İşleme üç jandarma nezarete ediyor.

Siverekliler, Narin’in amcaları Ali Rıza ve Kurtuluş Güran’ı da yanlarına alarak, Viranşehir’e, Suriye sınırına kadar gidiyor.

Bu skandal da 5 Eylül’de tutanak altına alınıyor.

Narin’in ölümünün neden aydınlatılamadığı iki tutanaktan belli oluyor.

Kamera görüntülerini vaktinde toplamayan, cesedi gömdüğünü itiraf eden Nevzat Bahtiyar’ın eşinin ifadesini almayan jandarma, meğer üfürükçülerle ve definecilerle birlikte Narin’i arıyormuş!

narin-tutanak.jpg

Narin’in cesedini eve getirdiyse eşi neden görmedi?

Narin Güran Davası’nda dört sanık var.

Narin’in annesi, ağabeyi ve amcası ile komşu Nevzat Bahtiyar.

Bahtiyar, Narin’i dereye gömdüğünü kabul ederken, cesedi amca Salim’den teslim aldığını ileri sürüyor.

Halk TV’de, 17 Eylül’de bu soruşturmanın eksik yürütüldüğünü anlatırken, Bahtiyar’ın eşinin ifadesinin alınmadığına dikkat çekmiştim.
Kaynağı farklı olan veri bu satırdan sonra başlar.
@[simp] theorem raiseShelf_resetPin (s : State) (sh : ShelfId) (k : DomainEvent) : (s.raiseShelf sh k).resetPin = s.resetPin := by simp [State.raiseShelf]
@[simp] theorem raiseShelf_internalReset (s : State) (sh : ShelfId) (k : DomainEvent) : (s.raiseShelf sh k).internalReset = s.internalReset := by simp [State.raiseShelf]
@[simp] theorem raiseShelf_now (s : State) (sh : ShelfId) (k : DomainEvent) : (s.raiseShelf sh k).now = s.now := by simp [State.raiseShelf]
@[simp] theorem raiseShelf_phase (s : State) (sh : ShelfId) (k : DomainEvent) : (s.raiseShelf sh k).phase = s.phase := by simp [State.raiseShelf]
@[simp] theorem raiseShelf_straps (s : State) (sh : ShelfId) (k : DomainEvent) : (s.raiseShelf sh k).straps = s.straps := by simp [State.raiseShelf]
@[simp] theorem raiseShelf_nodeId (s : State) (sh : ShelfId) (k : DomainEvent) : (s.raiseShelf sh k).nodeId = s.nodeId := by simp [State.raiseShelf]
@[simp] theorem raiseShelf_ports (s : State) (sh : ShelfId) (k : DomainEvent) : (s.raiseShelf sh k).ports = s.ports := by simp [State.raiseShelf]
@[simp] theorem raiseShelf_grades (s : State) (sh : ShelfId) (k : DomainEvent) : (s.raiseShelf sh k).grades = s.grades := by simp [State.raiseShelf]
@[simp] theorem raiseShelf_current (s : State) (sh : ShelfId) (k : DomainEvent) : (s.raiseShelf sh k).current = s.current := by simp [State.raiseShelf]
@[simp] theorem raiseShelf_pendingPart (s : State) (sh : ShelfId) (k : DomainEvent) : (s.raiseShelf sh k).pendingPart = s.pendingPart := by simp [State.raiseShelf]
@[simp] theorem raiseShelf_domains (s : State) (sh : ShelfId) (k : DomainEvent) : (s.raiseShelf sh k).domains = s.domains := by simp [State.raiseShelf]
@[simp] theorem raiseShelf_lists (s : State) (sh : ShelfId) (k : DomainEvent) : (s.raiseShelf sh k).lists = s.lists := by simp [State.raiseShelf]
@[simp] theorem raiseShelf_partEvents (s : State) (sh : ShelfId) (k : DomainEvent) : (s.raiseShelf sh k).partEvents = s.partEvents := by simp [State.raiseShelf]
@[simp] theorem raiseShelf_lineDrives (s : State) (sh : ShelfId) (k : DomainEvent) : (s.raiseShelf sh k).lineDrives = s.lineDrives := by simp [State.raiseShelf]
@[simp] theorem raiseShelf_shelves (s : State) (sh : ShelfId) (k : DomainEvent) : (s.raiseShelf sh k).shelves = s.shelves := by simp [State.raiseShelf]
@[simp] theorem raiseShelf_units (s : State) (sh : ShelfId) (k : DomainEvent) : (s.raiseShelf sh k).units = s.units := by simp [State.raiseShelf]
@[simp] theorem raiseShelf_queue (s : State) (sh : ShelfId) (k : DomainEvent) : (s.raiseShelf sh k).queue = s.queue := by simp [State.raiseShelf]
@[simp] theorem raiseShelf_cells (s : State) (sh : ShelfId) (k : DomainEvent) : (s.raiseShelf sh k).cells = s.cells := by simp [State.raiseShelf]
@[simp] theorem raiseShelf_window (s : State) (sh : ShelfId) (k : DomainEvent) : (s.raiseShelf sh k).window = s.window := by simp [State.raiseShelf]
@[simp] theorem raiseShelf_outputs (s : State) (sh : ShelfId) (k : DomainEvent) : (s.raiseShelf sh k).outputs = s.outputs := by simp [State.raiseShelf]
@[simp] theorem raiseShelf_osc (s : State) (sh : ShelfId) (k : DomainEvent) : (s.raiseShelf sh k).osc = s.osc := by simp [State.raiseShelf]
@[simp] theorem raiseShelf_active (s : State) (sh : ShelfId) (k : DomainEvent) : (s.raiseShelf sh k).active = s.active := by simp [State.raiseShelf]
@[simp] theorem raiseShelf_yieldPermission (s : State) (sh : ShelfId) (k : DomainEvent) : (s.raiseShelf sh k).yieldPermission = s.yieldPermission := by simp [State.raiseShelf]
@[simp] theorem raiseShelf_prevSupplier (s : State) (sh : ShelfId) (k : DomainEvent) : (s.raiseShelf sh k).prevSupplier = s.prevSupplier := by simp [State.raiseShelf]
@[simp] theorem raiseShelf_carrying (s : State) (sh : ShelfId) (k : DomainEvent) : (s.raiseShelf sh k).carrying = s.carrying := by simp [State.raiseShelf]
@[simp] theorem raiseShelf_cpa (s : State) (sh : ShelfId) (k : DomainEvent) : (s.raiseShelf sh k).cpa = s.cpa := by simp [State.raiseShelf]
@[simp] theorem raiseShelf_cpb (s : State) (sh : ShelfId) (k : DomainEvent) : (s.raiseShelf sh k).cpb = s.cpb := by simp [State.raiseShelf]
@[simp] theorem raiseShelf_freeCount (s : State) (sh : ShelfId) (k : DomainEvent) : (s.raiseShelf sh k).freeCount = s.freeCount := by simp [State.raiseShelf]
@[simp] theorem raiseShelf_pending (s : State) (sh : ShelfId) (k : DomainEvent) : (s.raiseShelf sh k).pending = s.pending := by simp [State.raiseShelf]

@[simp] theorem raiseShelfOpt_resetPin (s : State) (sh : ShelfId) (k : Option DomainEvent) : (s.raiseShelf? sh k).resetPin = s.resetPin := by cases k <;> simp [State.raiseShelf?]
@[simp] theorem raiseShelfOpt_internalReset (s : State) (sh : ShelfId) (k : Option DomainEvent) : (s.raiseShelf? sh k).internalReset = s.internalReset := by cases k <;> simp [State.raiseShelf?]
@[simp] theorem raiseShelfOpt_now (s : State) (sh : ShelfId) (k : Option DomainEvent) : (s.raiseShelf? sh k).now = s.now := by cases k <;> simp [State.raiseShelf?]
@[simp] theorem raiseShelfOpt_phase (s : State) (sh : ShelfId) (k : Option DomainEvent) : (s.raiseShelf? sh k).phase = s.phase := by cases k <;> simp [State.raiseShelf?]
@[simp] theorem raiseShelfOpt_straps (s : State) (sh : ShelfId) (k : Option DomainEvent) : (s.raiseShelf? sh k).straps = s.straps := by cases k <;> simp [State.raiseShelf?]
@[simp] theorem raiseShelfOpt_nodeId (s : State) (sh : ShelfId) (k : Option DomainEvent) : (s.raiseShelf? sh k).nodeId = s.nodeId := by cases k <;> simp [State.raiseShelf?]
@[simp] theorem raiseShelfOpt_ports (s : State) (sh : ShelfId) (k : Option DomainEvent) : (s.raiseShelf? sh k).ports = s.ports := by cases k <;> simp [State.raiseShelf?]
@[simp] theorem raiseShelfOpt_grades (s : State) (sh : ShelfId) (k : Option DomainEvent) : (s.raiseShelf? sh k).grades = s.grades := by cases k <;> simp [State.raiseShelf?]
@[simp] theorem raiseShelfOpt_current (s : State) (sh : ShelfId) (k : Option DomainEvent) : (s.raiseShelf? sh k).current = s.current := by cases k <;> simp [State.raiseShelf?]
@[simp] theorem raiseShelfOpt_pendingPart (s : State) (sh : ShelfId) (k : Option DomainEvent) : (s.raiseShelf? sh k).pendingPart = s.pendingPart := by cases k <;> simp [State.raiseShelf?]
@[simp] theorem raiseShelfOpt_domains (s : State) (sh : ShelfId) (k : Option DomainEvent) : (s.raiseShelf? sh k).domains = s.domains := by cases k <;> simp [State.raiseShelf?]
@[simp] theorem raiseShelfOpt_lists (s : State) (sh : ShelfId) (k : Option DomainEvent) : (s.raiseShelf? sh k).lists = s.lists := by cases k <;> simp [State.raiseShelf?]
@[simp] theorem raiseShelfOpt_partEvents (s : State) (sh : ShelfId) (k : Option DomainEvent) : (s.raiseShelf? sh k).partEvents = s.partEvents := by cases k <;> simp [State.raiseShelf?]
@[simp] theorem raiseShelfOpt_lineDrives (s : State) (sh : ShelfId) (k : Option DomainEvent) : (s.raiseShelf? sh k).lineDrives = s.lineDrives := by cases k <;> simp [State.raiseShelf?]
@[simp] theorem raiseShelfOpt_shelves (s : State) (sh : ShelfId) (k : Option DomainEvent) : (s.raiseShelf? sh k).shelves = s.shelves := by cases k <;> simp [State.raiseShelf?]
@[simp] theorem raiseShelfOpt_units (s : State) (sh : ShelfId) (k : Option DomainEvent) : (s.raiseShelf? sh k).units = s.units := by cases k <;> simp [State.raiseShelf?]
@[simp] theorem raiseShelfOpt_queue (s : State) (sh : ShelfId) (k : Option DomainEvent) : (s.raiseShelf? sh k).queue = s.queue := by cases k <;> simp [State.raiseShelf?]
@[simp] theorem raiseShelfOpt_cells (s : State) (sh : ShelfId) (k : Option DomainEvent) : (s.raiseShelf? sh k).cells = s.cells := by cases k <;> simp [State.raiseShelf?]
@[simp] theorem raiseShelfOpt_window (s : State) (sh : ShelfId) (k : Option DomainEvent) : (s.raiseShelf? sh k).window = s.window := by cases k <;> simp [State.raiseShelf?]
@[simp] theorem raiseShelfOpt_outputs (s : State) (sh : ShelfId) (k : Option DomainEvent) : (s.raiseShelf? sh k).outputs = s.outputs := by cases k <;> simp [State.raiseShelf?]
@[simp] theorem raiseShelfOpt_osc (s : State) (sh : ShelfId) (k : Option DomainEvent) : (s.raiseShelf? sh k).osc = s.osc := by cases k <;> simp [State.raiseShelf?]
@[simp] theorem raiseShelfOpt_active (s : State) (sh : ShelfId) (k : Option DomainEvent) : (s.raiseShelf? sh k).active = s.active := by cases k <;> simp [State.raiseShelf?]
@[simp] theorem raiseShelfOpt_yieldPermission (s : State) (sh : ShelfId) (k : Option DomainEvent) : (s.raiseShelf? sh k).yieldPermission = s.yieldPermission := by cases k <;> simp [State.raiseShelf?]
@[simp] theorem raiseShelfOpt_prevSupplier (s : State) (sh : ShelfId) (k : Option DomainEvent) : (s.raiseShelf? sh k).prevSupplier = s.prevSupplier := by cases k <;> simp [State.raiseShelf?]
@[simp] theorem raiseShelfOpt_carrying (s : State) (sh : ShelfId) (k : Option DomainEvent) : (s.raiseShelf? sh k).carrying = s.carrying := by cases k <;> simp [State.raiseShelf?]
@[simp] theorem raiseShelfOpt_cpa (s : State) (sh : ShelfId) (k : Option DomainEvent) : (s.raiseShelf? sh k).cpa = s.cpa := by cases k <;> simp [State.raiseShelf?]
@[simp] theorem raiseShelfOpt_cpb (s : State) (sh : ShelfId) (k : Option DomainEvent) : (s.raiseShelf? sh k).cpb = s.cpb := by cases k <;> simp [State.raiseShelf?]
@[simp] theorem raiseShelfOpt_freeCount (s : State) (sh : ShelfId) (k : Option DomainEvent) : (s.raiseShelf? sh k).freeCount = s.freeCount := by cases k <;> simp [State.raiseShelf?]
@[simp] theorem raiseShelfOpt_pending (s : State) (sh : ShelfId) (k : Option DomainEvent) : (s.raiseShelf? sh k).pending = s.pending := by cases k <;> simp [State.raiseShelf?]

@[simp] theorem setStage_resetPin (s : State) (cp : ControlPort) (st : PortStage) : (s.setStage cp st).resetPin = s.resetPin := by simp [State.setStage]
@[simp] theorem setStage_internalReset (s : State) (cp : ControlPort) (st : PortStage) : (s.setStage cp st).internalReset = s.internalReset := by simp [State.setStage]
@[simp] theorem setStage_now (s : State) (cp : ControlPort) (st : PortStage) : (s.setStage cp st).now = s.now := by simp [State.setStage]
@[simp] theorem setStage_phase (s : State) (cp : ControlPort) (st : PortStage) : (s.setStage cp st).phase = s.phase := by simp [State.setStage]
@[simp] theorem setStage_straps (s : State) (cp : ControlPort) (st : PortStage) : (s.setStage cp st).straps = s.straps := by simp [State.setStage]
@[simp] theorem setStage_nodeId (s : State) (cp : ControlPort) (st : PortStage) : (s.setStage cp st).nodeId = s.nodeId := by simp [State.setStage]
@[simp] theorem setStage_ports (s : State) (cp : ControlPort) (st : PortStage) : (s.setStage cp st).ports = s.ports := by simp [State.setStage]
@[simp] theorem setStage_grades (s : State) (cp : ControlPort) (st : PortStage) : (s.setStage cp st).grades = s.grades := by simp [State.setStage]
@[simp] theorem setStage_current (s : State) (cp : ControlPort) (st : PortStage) : (s.setStage cp st).current = s.current := by simp [State.setStage]
@[simp] theorem setStage_pendingPart (s : State) (cp : ControlPort) (st : PortStage) : (s.setStage cp st).pendingPart = s.pendingPart := by simp [State.setStage]
@[simp] theorem setStage_domains (s : State) (cp : ControlPort) (st : PortStage) : (s.setStage cp st).domains = s.domains := by simp [State.setStage]
@[simp] theorem setStage_lists (s : State) (cp : ControlPort) (st : PortStage) : (s.setStage cp st).lists = s.lists := by simp [State.setStage]
@[simp] theorem setStage_domainEvents (s : State) (cp : ControlPort) (st : PortStage) : (s.setStage cp st).domainEvents = s.domainEvents := by simp [State.setStage]
@[simp] theorem setStage_partEvents (s : State) (cp : ControlPort) (st : PortStage) : (s.setStage cp st).partEvents = s.partEvents := by simp [State.setStage]
@[simp] theorem setStage_lineDrives (s : State) (cp : ControlPort) (st : PortStage) : (s.setStage cp st).lineDrives = s.lineDrives := by simp [State.setStage]
@[simp] theorem setStage_shelves (s : State) (cp : ControlPort) (st : PortStage) : (s.setStage cp st).shelves = s.shelves := by simp [State.setStage]
@[simp] theorem setStage_units (s : State) (cp : ControlPort) (st : PortStage) : (s.setStage cp st).units = s.units := by simp [State.setStage]
@[simp] theorem setStage_queue (s : State) (cp : ControlPort) (st : PortStage) : (s.setStage cp st).queue = s.queue := by simp [State.setStage]
@[simp] theorem setStage_cells (s : State) (cp : ControlPort) (st : PortStage) : (s.setStage cp st).cells = s.cells := by simp [State.setStage]
@[simp] theorem setStage_window (s : State) (cp : ControlPort) (st : PortStage) : (s.setStage cp st).window = s.window := by simp [State.setStage]
@[simp] theorem setStage_outputs (s : State) (cp : ControlPort) (st : PortStage) : (s.setStage cp st).outputs = s.outputs := by simp [State.setStage]
@[simp] theorem setStage_osc (s : State) (cp : ControlPort) (st : PortStage) : (s.setStage cp st).osc = s.osc := by simp [State.setStage]
@[simp] theorem setStage_active (s : State) (cp : ControlPort) (st : PortStage) : (s.setStage cp st).active = s.active := by simp [State.setStage]
@[simp] theorem setStage_yieldPermission (s : State) (cp : ControlPort) (st : PortStage) : (s.setStage cp st).yieldPermission = s.yieldPermission := by simp [State.setStage]
@[simp] theorem setStage_prevSupplier (s : State) (cp : ControlPort) (st : PortStage) : (s.setStage cp st).prevSupplier = s.prevSupplier := by simp [State.setStage]
@[simp] theorem setStage_carrying (s : State) (cp : ControlPort) (st : PortStage) : (s.setStage cp st).carrying = s.carrying := by simp [State.setStage]
@[simp] theorem setStage_freeCount (s : State) (cp : ControlPort) (st : PortStage) : (s.setStage cp st).freeCount = s.freeCount := by simp [State.setStage]
@[simp] theorem setStage_pending (s : State) (cp : ControlPort) (st : PortStage) : (s.setStage cp st).pending = s.pending := by simp [State.setStage]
Savcılık aynı gün Bahtiyar’ın evini basıp eşi Ğazal’ı gözaltına aldı. Bir gün sonra Ğazal Bahtiyar’ın bilgisine başvuruldu.

Saklı tutulan bu ifade tutanağı klasörlere girdi.
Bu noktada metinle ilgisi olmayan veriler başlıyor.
/-- The high byte of a CRC, folded into it, leaves its low byte. -/
theorem xor_high_byte (c : BitVec 16) : c ^^^ ((byte (c.toNat / 256)).setWidth 16 <<< 8) = c &&& 0x00FF#16 := by
  have hbyte : byte (c.toNat / 256) = (c >>> 8).setWidth 8 := by
    apply BitVec.eq_of_toNat_eq
    have := c.isLt
    rw [byte_toNat (by omega), BitVec.toNat_setWidth, BitVec.toNat_ushiftRight, Nat.shiftRight_eq_div_pow]
    omega
  rw [hbyte]
  ext i hi
  interval_cases i <;> simp

theorem crc16Byte_high (c : BitVec 16) : (crc16Byte c (byte (c.toNat / 256))).toNat = c.toNat % 256 * 256 := by
  have hlow : (c &&& 0x00FF#16).toNat = c.toNat % 256 := by
    rw [BitVec.toNat_and]
    exact Nat.and_two_pow_sub_one_eq_mod c.toNat 8
  rw [crc16Byte, xor_high_byte, crc16_bits_toNat 8 (by omega), hlow, show 2 ^ 8 = 256 from rfl]

theorem crc16Byte_low (c : BitVec 16) {d : BitVec 16} (h : d.toNat = c.toNat % 256 * 256) : crc16Byte d (byte c.toNat) = 0 := by
  have hsame : (byte c.toNat).setWidth 16 <<< 8 = d := by
    apply BitVec.eq_of_toNat_eq
    rw [BitVec.toNat_shiftLeft, BitVec.toNat_setWidth, byte, BitVec.toNat_ofNat, h, Nat.shiftLeft_eq]
    omega
  apply BitVec.eq_of_toNat_eq
  rw [crc16Byte, hsame, BitVec.xor_self, crc16_bits_toNat 8 (by simp)]
  rfl

/-- Over the covered bytes and the CRC sent after them the CRC is 0 (R192). -/
theorem crc16_append_crc (bytes : List Byte) : crc16 (bytes ++ be16 (crc16 bytes).toNat) = 0 := by
  unfold be16
  rw [crc16, List.foldl_append, List.foldl_cons, List.foldl_cons, List.foldl_nil]
  exact crc16Byte_low _ (crc16Byte_high _)

/-! ## Frames -/

theorem frameOf_eq (code : Byte) (body : List Byte) :
    frameOf code body = byte (4 + body.length) :: code ::
      (body ++ be16 (crc16 (byte (4 + body.length) :: code :: body)).toNat) := rfl

theorem frameOf_length (code : Byte) (body : List Byte) : (frameOf code body).length = 4 + body.length := by
  rw [frameOf_eq]
  simp [be16]
  omega

/-- A frame passes the CRC and is read as its body is (R166). -/
theorem checkFrame_frameOf {code : Byte} {body : List Byte} {read : List Byte → Option Request} {r : Request}
    (h : bodyReader code.toNat = some read) (hread : read body = some r) : checkFrame (frameOf code body) = .request r := by
  have hcrc := crc16_append_crc (byte (4 + body.length) :: code :: body)
  rw [frameOf_eq]
  generalize (crc16 (byte (4 + body.length) :: code :: body)).toNat = n at hcrc ⊢
  have hlen : (body ++ be16 n).length = body.length + 2 := by simp [be16]
  unfold checkFrame
  dsimp only
  rw [show byte (4 + body.length) :: code :: (body ++ be16 n) = byte (4 + body.length) :: code :: body ++ be16 n from rfl,
    hcrc, hlen, h, Nat.add_sub_cancel, List.take_left, if_neg (by simp)]
  dsimp only
  rw [hread]

/-! ## Packed cells (R189) -/

/-- Eight cells are what their byte says, whatever they are. -/
theorem cellsOfByte_bits : ∀ b0 b1 b2 b3 b4 b5 b6 b7 : Bool,
    cellsOfByte (byte ([if b0 then 128 else 0, if b1 then 64 else 0, if b2 then 32 else 0, if b3 then 16 else 0,
      if b4 then 8 else 0, if b5 then 4 else 0, if b6 then 2 else 0, if b7 then 1 else 0].sum)) =
    [b0, b1, b2, b3, b4, b5, b6, b7].map fun b => if b then .bar else .allow := by
  decide

/-- Eight cells as a byte, read back: the cells themselves, then ALLOW where there were fewer. -/
theorem cellsOfByte_byteOfCells (cells : List CellValue) :
    cellsOfByte (byteOfCells cells) = (List.range 8).map fun i => if cells[i]? = some .bar then .bar else .allow := by
  have h := cellsOfByte_bits (cells[0]? = some .bar) (cells[1]? = some .bar) (cells[2]? = some .bar)
    (cells[3]? = some .bar) (cells[4]? = some .bar) (cells[5]? = some .bar) (cells[6]? = some .bar) (cells[7]? = some .bar)
  simp only [List.map_cons, List.map_nil, decide_eq_true_eq] at h
  exact h

theorem take_cellsOfByte {cells : List CellValue} (h : cells.length ≤ 8) :
    (cellsOfByte (byteOfCells cells)).take cells.length = cells := by
  rw [cellsOfByte_byteOfCells]
  apply List.ext_getElem?
  intro i
  by_cases hi : i < cells.length
  · rw [List.getElem?_take_of_lt hi, List.getElem?_map, List.getElem?_range (by omega), Option.map_some,
      List.getElem?_eq_getElem hi]
    cases cells[i] <;> rfl
  · rw [List.getElem?_eq_none (by simp; omega), List.getElem?_eq_none (by omega)]

theorem packCells_length (n : Nat) (cells : List CellValue) : (packCells n cells).length = n := by
  induction n generalizing cells with
  | zero => rfl
  | succ n ih => rw [packCells, List.length_cons, ih]

/-- Packed cells are read back (R189). -/
theorem cellsOfBytes_packCells (n : Nat) (cells : List CellValue) (h : cells.length ≤ 8 * n) :
    cellsOfBytes cells.length (packCells n cells) = cells := by
  unfold cellsOfBytes
  induction n generalizing cells with
  | zero =>
    obtain rfl : cells = [] := List.eq_nil_of_length_eq_zero (by omega)
    rfl
  | succ n ih =>
    have hlen : (cellsOfByte (byteOfCells (cells.take 8))).length = 8 := rfl
    rw [packCells, List.flatMap_cons, List.take_append, hlen]
    have hrest := ih (cells.drop 8) (by rw [List.length_drop]; omega)
    rw [List.length_drop] at hrest
    rw [hrest]
    by_cases hshort : cells.length ≤ 8
    · rw [List.take_of_length_le hshort, take_cellsOfByte hshort, List.drop_eq_nil_of_le hshort, List.append_nil]
    · have hfull : (cells.take 8).length = 8 := by rw [List.length_take]; omega
      have htake := take_cellsOfByte (cells := cells.take 8) hfull.le
      rw [hfull] at htake
      have hall : (cellsOfByte (byteOfCells (cells.take 8))).take cells.length = (cellsOfByte (byteOfCells (cells.take 8))).take 8 := by
        rw [List.take_of_length_le (by rw [hlen]; omega), List.take_of_length_le hlen.le]
      rw [hall, htake, List.take_append_drop]

/-! ## Bodies (R189) -/

/-- A body of cells is read back as its request. -/
theorem windowBody_windowBytes (f : List CellValue → Request) {cells : List CellValue}
    (h : 6 + (cells.length + 7) / 8 ≤ 255) : windowBody f (windowBytes cells) = some (f cells) := by
  unfold windowBytes be16
  rw [List.cons_append, List.cons_append, List.nil_append, windowBody, word16_be16 (by omega), packCells_length, if_pos rfl,
    cellsOfBytes_packCells _ _ (by omega)]

theorem windowBytes_length (cells : List CellValue) : (windowBytes cells).length = 2 + (cells.length + 7) / 8 := by
  unfold windowBytes
  rw [List.length_append, packCells_length]
  rfl

theorem map_byte_toNat {ports : List Nat} (h : ports.all fitsByte = true) : (ports.map byte).map (·.toNat) = ports := by
  induction ports with
  | nil => rfl
  | cons p rest ih =>
    rw [List.all_cons, Bool.and_eq_true] at h
    rw [List.map_cons, List.map_cons, byte_toNat_of_fits h.1, ih h.2]

theorem body1_byte (f : Nat → Request) {a : Nat} (h : fitsByte a = true) : body1 f [byte a] = some (f a) := by
  rw [body1, byte_toNat_of_fits h]

theorem body2_bytes (f : Nat → Nat → Request) {a b : Nat} (h : (fitsByte a && fitsByte b) = true) :
    body2 f [byte a, byte b] = some (f a b) := by
  obtain ⟨ha, hb⟩ := Bool.and_eq_true_iff.mp h
  rw [body2, byte_toNat_of_fits ha, byte_toNat_of_fits hb]

theorem portSetupBody_bytes {p : Nat} {b : PortSetupBody} (h : (Request.portSetup p b).wf = true) :
    portSetupBody (requestBytes (.portSetup p b)).2 = some (.portSetup p b) := by
  simp only [Request.wf, PortSetupBody.wf, Bool.and_eq_true] at h
  obtain ⟨hp, ⟨⟨⟨⟨he, hr⟩, hl⟩, hb⟩, hg⟩, hc⟩ := h
  simp only [requestBytes, portSetupBody, byte_toNat_of_fits, hp, he, hr, hl, hb, hg, hc]

theorem domainSetupBody_bytes {d : Nat} {b : DomainSetupBody} (h : (Request.domainSetup d b).wf = true) :
    domainSetupBody (requestBytes (.domainSetup d b)).2 = some (.domainSetup d b) := by
  simp only [Request.wf, DomainSetupBody.wf, Bool.and_eq_true] at h
  obtain ⟨hd, ⟨⟨⟨⟨⟨⟨⟨⟨⟨⟨⟨hmg, hug⟩, hag⟩, hrv⟩, hho⟩, hrt⟩, hmh⟩, htt⟩, hst⟩, hlt⟩, hli⟩, hhg⟩, hfg⟩ := h
  simp only [requestBytes, be16, List.cons_append, List.nil_append, domainSetupBody, byte_toNat_of_fits, word16_of_fits, hd,
    hmg, hug, hag, hrv, hho, hrt, hmh, htt, hst, hlt, hli, hhg, hfg]

theorem priorityListBody_bytes {d : Nat} {ps : List Nat} (h : (Request.priorityList d ps).wf = true) :
    priorityListBody (requestBytes (.priorityList d ps)).2 = some (.priorityList d ps) := by
  simp only [Request.wf, Bool.and_eq_true, decide_eq_true_eq] at h
  obtain ⟨⟨hd, hps⟩, hlen⟩ := h
  rw [requestBytes, priorityListBody, byte_toNat (n := ps.length) (by omega), List.length_map, if_pos rfl,
    byte_toNat_of_fits hd, map_byte_toNat hps]

theorem openWindowBody_bytes {a b c d o : Nat} (h : (Request.openWindow a b c d o).wf = true) :
    openWindowBody (requestBytes (.openWindow a b c d o)).2 = some (.openWindow a b c d o) := by
  simp only [Request.wf, Bool.and_eq_true] at h
  obtain ⟨⟨⟨⟨ha, hb⟩, hc⟩, hd⟩, ho⟩ := h
  simp only [requestBytes, openWindowBody, byte_toNat_of_fits, ha, hb, hc, hd, ho]

theorem outputSetupBody_bytes {sh : Nat} {b : OutputSetupBody} (h : (Request.outputSetup sh b).wf = true) :
    outputSetupBody (requestBytes (.outputSetup sh b)).2 = some (.outputSetup sh b) := by
  simp only [Request.wf, OutputSetupBody.wf, Bool.and_eq_true] at h
  obtain ⟨hs, ⟨⟨⟨he, hm⟩, hd⟩, hi⟩, hq⟩ := h
  simp only [requestBytes, outputSetupBody, byte_toNat_of_fits, hs, he, hm, hd, hi, hq]

/-- Every request's body is read back under its kind. -/
theorem bodyReader_requestBytes {r : Request} (h : r.wf = true) :
    ∃ read, bodyReader (requestBytes r).1.toNat = some read ∧ read (requestBytes r).2 = some r := by
  cases r with
  | identity | release | restart | takeControl | yieldControl | pendingPartition | applyPartition | discardPartition
  | queueReport | oscillatorCheck | oscillatorReport => exact ⟨_, rfl, rfl⟩
  | yieldPermission _ | portStatus _ | portGrade _ | domainReport _ | eventReport _ | rankingReport _ | shelfReport _
  | changeReport _ | clearSteering _ | exclusionRow _ | outputReport _ => exact ⟨_, rfl, body1_byte _ h⟩
  | assignPort _ _ | assignShelf _ _ | lineSetup _ _ | pin _ _ | steer _ _ | bar _ _ | allow _ _ =>
    exact ⟨_, rfl, body2_bytes _ h⟩
  | writeWindow _ | continueWindow _ => exact ⟨_, rfl, windowBody_windowBytes _ (of_decide_eq_true h)⟩
  | nodeIdentifier i => exact ⟨_, rfl, congrArg (fun n => some (Request.nodeIdentifier n)) (word16_of_fits h)⟩
  | eventMask e m =>
    obtain ⟨he, hm⟩ := Bool.and_eq_true_iff.mp h
    refine ⟨_, rfl, ?_⟩
    show some (Request.eventMask (byte e).toNat (word16 (byte (m / 256)) (byte m))) = _
    rw [byte_toNat_of_fits he, word16_of_fits hm]
  | portSetup _ _ => exact ⟨_, rfl, portSetupBody_bytes h⟩
  | domainSetup _ _ => exact ⟨_, rfl, domainSetupBody_bytes h⟩
  | priorityList _ _ => exact ⟨_, rfl, priorityListBody_bytes h⟩
  | openWindow _ _ _ _ _ => exact ⟨_, rfl, openWindowBody_bytes h⟩
  | outputSetup _ _ => exact ⟨_, rfl, outputSetupBody_bytes h⟩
İfadesinde Bahtiyar’a “Nevzat öğleden sonra ne zaman ve ne ile ayrıldı?” diye soruluyor.

Bahtiyar, şöyle diyor:

“Nevzat telefonla Salim’le konuştuktan sonra çıktı. Ağaçları sulayacağını söyledi ancak ağaç suladığını görmedim. Nevzat’ın arabayla ayrıldığını gördüm. Ben de kendisiyle çıktım ve balkonda durdum. Arabasının aşağıya doğru gittiğini gördüm. Aracın yönü köyün çıkışındaki mezarlık istikametiydi. Köyün altından dolanıp Salim’in evine çıksa bunu görme ihtimalim yoktur.”

Hani, ağaç sulamıştı?

Ğazal Bahtiyar, eşinin iki ve üçüncü ifadelerini yalanlıyor.

İlk ifadeden başlayayım.

Nevzat Bahtiyar, 10 Eylül’deki ifadesinde, saat 15.08’de Salim Güran’ı su kesintisi için aradıktan sonra evinin önündeki ağaçları suladığını ileri sürüyor. Güran’ın “Seninle işim var” diye seslendiğini, aracıyla gelip “Beni takip et” dediğini ve iki araç halde mezarlığa gittiklerini iddia ediyor. Yolda durduklarını, Güran’ın cesedi kendisine verdiğini savunuyor. Cesedi alıp evine getirdiğini ve çuvala koyup dereye götürdüğünü iddia ediyor.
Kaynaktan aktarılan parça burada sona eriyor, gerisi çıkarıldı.